Saved data entries:
/-- GroupEvents. -/
theorem test_premises_group :
    (let d := svc.onGroup (fun g => { g with inputValid := true, cntOfs := some (-5, true) });
      up d = true ∧ d.sys.manager = false ∧ d.esc.joined = false ∧ d.chainIntact = true ∧ d.esc.running = true ∧ moves .groupJoin d = true)
    ∧ (let d (e : Dev) : Dev := e.onGroup (fun g => { g with missed := 4 });
      4 ≤ (d svc).group.missed ∧ svc.group.broken = false ∧ svc.group.brokenId = none ∧ svc.sys.mode ≠ .seal ∧ moves (.chainBreak 0) (d mgr) = true ∧ moves (.chainBreak 0) (d svc) = true
        ∧ ({ svc.group with missed := 3 } : Group).missed < 4)
    ∧ (let d (e : Dev) : Dev := e.onGroup (fun g => { g with broken := true, good := 16 });
      (d svc).group.broken = true ∧ moves (.chainRestored 0) (d svc) = true ∧ moves (.chainRestored 0) (d mgr) = true ∧ ({ svc.group with good := 15 } : Group).good < 16)
    ∧ (svc.drivesGalm = false ∧ moves (.galmNAsserted 0) svc = true ∧ (fldOf Reg.TB_SYNC_CTRL 1 1 1 (inMode .safeHold)).drivesGalm = true)
    ∧ (let d := cmdOf 0x0901 (zs 8 ++ le 8 64);
      d.act? 1 0x0901 = some (theCmd d) ∧ (theCmd d).zeroAt [(0, 8), (16, 40)] = true ∧ addrOk ((theCmd d).num 8 8) = true ∧ moves (.groupStatus 1) d = true
        ∧ moves (.groupStatus 1) (cmdOf 0x0901 [1]) = true)
    ∧ (let d (e : Dev) : Dev := cmdOf 0x0902 [1] [] e;
      (d svc).act? 1 0x0902 = some (theCmd (d svc)) ∧ (theCmd (d svc)).zeroAt [(1, 55)] = true ∧ (theCmd (d svc)).byte 0 ≤ 1
        ∧ moves (.groupSeal 1) (d svc) = true ∧ moves (.groupSeal 1) (d mgr) = true ∧ moves (.groupSeal 1) (d (mgr.onGroup (fun g => { g with inputValid := true }))) = true) := by
  decide +kernel

/-- FaultEvents. -/
theorem test_premises_faults :
    (up svc = true ∧ (srcRow 351).isSome = true ∧ ¬ ((351 - 288) % 8 = 3) ∧ moves (.faultEvent 0 351 0xFFFF) svc = true ∧ (srcRow 10).isNone = true
      ∧ (288 + 8 * 7 + 3 - 288) % 8 = 3 ∧ moves (.faultEvent 0 347 0xFFFF) svc = true)
    ∧ (let d (op : Byte) (src : Nat) : Dev := cmdOf 0x0F01 (le 2 src ++ [op, 0] ++ le 4 7) [] { inMode .factory with flt := { svc.flt with injArm := srcAdd 0 383 } };
      (d 0 0).act? 1 0x0F01 = some (theCmd (d 0 0)) ∧ (theCmd (d 0 0)).zeroAt [(3, 1), (8, 48)] = true ∧ (theCmd (d 1 383)).num 0 2 ≤ 383 ∧ srcBit (d 1 383).flt.injArm 383 = true
        ∧ moves (.factInject 0 1) (d 0 0) = true ∧ moves (.factInject 0 1) (d 1 383) = true ∧ moves (.factInject 0 1) (d 2 383) = true ∧ moves (.factInject 0 1) (d 3 0) = true
        ∧ srcBit (d 1 0).flt.injArm 0 = false ∧ moves (.factInject 0 1) (d 1 0) = true)
    ∧ (let d := { inMode .factory with flt := { svc.flt with injArm := srcAdd 0 96, fires := [(96, 2048000)] } };
      up d = true ∧ d.flt.fires = [(96, d.beat)] ∧ srcBit d.flt.injArm 96 = true ∧ (srcRow 96).isSome = true ∧ moves (.injectionFire 0 96) d = true)
    ∧ (moves (.stickyClear ⟨0, 11⟩ 0x80000000) { svc with flt := { svc.flt with sticky := srcAdd 0 383 } } = true ∧ moves (.fltReactWrite 0 96 3) svc = true)
    ∧ (let d := { svc with flt := { svc.flt with fenced := 0x80 } }; svc.sys.mode ≠ .safeHold ∧ moves (.clusterUnfence 0 0x8000) d = true) := by decide +kernel

/-- FaultEvents, resets, masks, queues, the scrubber and configuration space. -/
theorem test_premises_faults_2 :
    (let d (b : Bool) : Dev := { svc with flt := { svc.flt with fenced := 0x80, clReset := svc.flt.clReset.set 7 (some (2048000, b)) } };
      (d true).flt.clReset[(7 : Fin 8)] = some (2048000, true) ∧ 2048000 ≤ (d true).beat ∧ moves (.clusterResetEnd 7) (d true) = true ∧ moves (.clusterResetEnd 7) (d false) = true)
    ∧ (let d := { svc with flt := { svc.flt with maskPort := svc.flt.maskPort.set 31 (.until 2048000) } };
      d.flt.maskPort[(31 : Fin 32)] = .until 2048000 ∧ 2048000 ≤ d.beat ∧ moves (.maskWindowEnd 31) d = true)
    ∧ (svc.flag Reg.FLT_EVQ_CTRL 0 = false ∧ moves (.evqEnable 1) svc = true)
    ∧ (let d := fldOf Reg.FLT_EVQ_CTRL 0 0 1 (linked { svc with flt := { svc.flt with evq := [svc.newRec 0] } });
      up d = true ∧ d.flt.evq = [svc.newRec 0] ∧ d.flag Reg.FLT_EVQ_CTRL 0 = true ∧ d.link.up = true ∧ (svc.newRec 0).due ≤ d.beat
        ∧ (d.flt.evNext + 1) % d.evqSize ≠ d.fld Reg.FLT_EVQ_PTR 15 0 % d.evqSize ∧ d.canDraw 6 = true ∧ 0 < d.esc.eventPath ∧ d.flt.evLost.1 = 0
        ∧ moves .eventDelivery d = true ∧ moves .eventDelivery { d with esc := { d.esc with ctr := d.esc.ctr.set 6 0 } } = true)
    ∧ (let d := { svc with steer := { svc.steer with cover := 1 } };
      up d = true ∧ d.mem.poisonQ = [] ∧ d.mem.scrubOn = true ∧ d.nextScrub = some 0 ∧ d.canDraw 2 = true ∧ d.testGroup ≠ some (entryGroup 0) ∧ d.esc.steerPort ≠ 0
        ∧ SMap.get noPoison d.steer.poison 0 = 0 ∧ moves (.scrubStep 0 []) d = true ∧ moves (.scrubStep 0 [(7, .ue)]) d = true ∧ { svc.mem with scrubOn := false }.scrubOn = false)
    ∧ (moves (.configSpaceWrite (.uio true)) svc = true ∧ moves (.configSpaceWrite (.aspmL1 true)) svc = true ∧ moves (.configSpaceWrite (.power 3)) svc = true
      ∧ moves (.configSpaceWrite (.msix true true)) svc = true) := by decide +kernel

/-- OutputPins, EventsCounted, PeerWindowsInactive. -/
theorem test_premises_pins_counts :
    ((srcRow 0).isSome = true ∧ (svc.inForce 0).testBit 1 = true ∧ svc.outputsGone = false ∧ moves (.faultEvent 0 0 0xFFFF) svc = true ∧ (inMode .safeHold).alarmPin = .low)
    ∧ ((srcRow 351).isSome = true ∧ svc.sys.mode ≠ .reset)
    ∧ (let d := svc.onRing 63 (fun R => { R with enabled := true });
      up d = true ∧ d.rings[(63 : Fin 64)].enabled = true ∧ Reg.HL_PEER_LIMIT 7 ∈ [Reg.HL_PEER_CTRL, Reg.HL_PEER_BASE 7, Reg.HL_PEER_LIMIT 7])
    ∧ (let d := linked { svc with link := { svc.link with uio := true, flit256 := true } };
      bit (d.view 0 Reg.HL_STATUS) 26 = true ∧ bit (svc.view 0 Reg.HL_STATUS) 26 = false) := by decide +kernel

/-- BeatBoundaryCounts, TurnWork, RationWrite, GroupEvents, WorkerJoins: what is not due yet. -/
theorem test_premises_more_idle :
    (let d := { svc with esc := { svc.esc with running := false } }; d.esc.running = false ∧ moves (.beatBoundary beatIn) d = true)
    ∧ (svc.esc.turnDue = false ∧ moves (.turnBoundary ⟨[], [], false, 0⟩) svc = true)
    ∧ (let d := cmdOf 0x0101 []; d.cmd? 1 = some (theCmd d) ∧ (theCmd d).phase = .running
      ∧ d.beat < (theCmd d).fed + 1024 * d.fld Reg.ESC_CMD_LIMIT 11 0 ∧ moves (.rationExhausted 1) d = true)
    ∧ (moves (.escRationWrite 0 3 9) (inMode .safeHold) = true)
    ∧ (let d (o : Int) : Dev := svc.onGroup (fun g => { g with inputValid := true, cntOfs := some (o, true) });
      ((svc.beat : Int) - 0) % 1024 = 0 ∧ moves .groupJoin (d 0) = true ∧ ((svc.beat : Int) - 1) % 1024 ≠ 0 ∧ moves .groupJoin (d 1) = true)
    ∧ (moves .groupJoin mgr = true ∧ (let d := { svc with esc := { svc.esc with joined := true } }; d.esc.joined = true ∧ moves .groupJoin d = true))
    ∧ (moves (.chainCount (marker true) 1024 3) svc = true ∧ moves (.chainCount (marker true) 1023 3) svc = true ∧ moves (.chainCount (marker false) 1024 3) svc = true)
    ∧ (let d := fldOf Reg.TB_SYNC_CTRL 1 1 1 (inMode .safeHold); d.drivesGalm = true ∧ moves (.galmNAsserted 0) d = true) := by decide +kernel

/-- RegisterWrites, TimeAdjustmentsSubmitted, PeerWindowsInactive, ResetAndStandstillHoldStill. -/
theorem test_premises_more_registers :
    (let d := { svc with tb := { svc.tb with adjPending := true } };
      up d = true ∧ d.tb.adjPending = true ∧ moves (.registerWrite 0 0 Reg.TB_ADJ_NS 15 false 1) d = true ∧ moves (.registerWrite 0 0 Reg.TB_ADJ_SLO 15 false 1) d = true
        ∧ moves (.registerWrite 0 0 Reg.TB_ADJ_SHI 15 false 1) d = true)
    ∧ (moves (.registerWrite 0 0 Reg.TB_ADJ_SHI 15 false 1) svc = true ∧ moves (.registerWrite 0 0 Reg.DEV_PDEN_VAL 15 false 1) svc = true)
    ∧ (let d := svc.onRing 63 (fun R => { R with enabled := true });
      moves (.registerWrite 0 0 Reg.HL_PEER_CTRL 15 false 1) d = true ∧ moves (.registerWrite 0 0 (Reg.HL_PEER_BASE 7) 15 false 1) d = true
        ∧ moves (.registerWrite 0 0 (Reg.HL_PEER_LIMIT 0) 15 false 1) d = true)
    ∧ (monitorDomain (.registerWrite 0 0 Reg.TB_ADJ_NS 15 false 1) = false ∧ moves (.registerWrite 0 0 Reg.TB_ADJ_NS 15 false 1) Dev.reset = true
      ∧ moves (.registerWrite 0 0 Reg.TB_ADJ_NS 15 false 1) { svc with sys := { svc.sys with refclkOk := false } } = true)
    ∧ (moves (.smbusBlockRead 0 3) svc = true ∧ moves (.smbusBlockRead 0 16) Dev.reset = true) := by decide +kernel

### WORK REQUEST
Please reproduce the lines from the line with "fldOf Reg.FLT_EVQ_CTRL 0" to the line with "SMap.get noPoison d.steer.poison", both ends included, exactly as they appear above.

### OUTPUT FOR THIS EXERCISE
    ∧ (let d := fldOf Reg.FLT_EVQ_CTRL 0 0 1 (linked { svc with flt := { svc.flt with evq := [svc.newRec 0] } });
      up d = true ∧ d.flt.evq = [svc.newRec 0] ∧ d.flag Reg.FLT_EVQ_CTRL 0 = true ∧ d.link.up = true ∧ (svc.newRec 0).due ≤ d.beat
        ∧ (d.flt.evNext + 1) % d.evqSize ≠ d.fld Reg.FLT_EVQ_PTR 15 0 % d.evqSize ∧ d.canDraw 6 = true ∧ 0 < d.esc.eventPath ∧ d.flt.evLost.1 = 0
        ∧ moves .eventDelivery d = true ∧ moves .eventDelivery { d with esc := { d.esc with ctr := d.esc.ctr.set 6 0 } } = true)
    ∧ (let d := { svc with steer := { svc.steer with cover := 1 } };
      up d = true ∧ d.mem.poisonQ = [] ∧ d.mem.scrubOn = true ∧ d.nextScrub = some 0 ∧ d.canDraw 2 = true ∧ d.testGroup ≠ some (entryGroup 0) ∧ d.esc.steerPort ≠ 0
        ∧ SMap.get noPoison d.steer.poison 0 = 0 ∧ moves (.scrubStep 0 []) d = true ∧ moves (.scrubStep 0 [(7, .ue)]) d = true ∧ { svc.mem with scrubOn := false }.scrubOn = false)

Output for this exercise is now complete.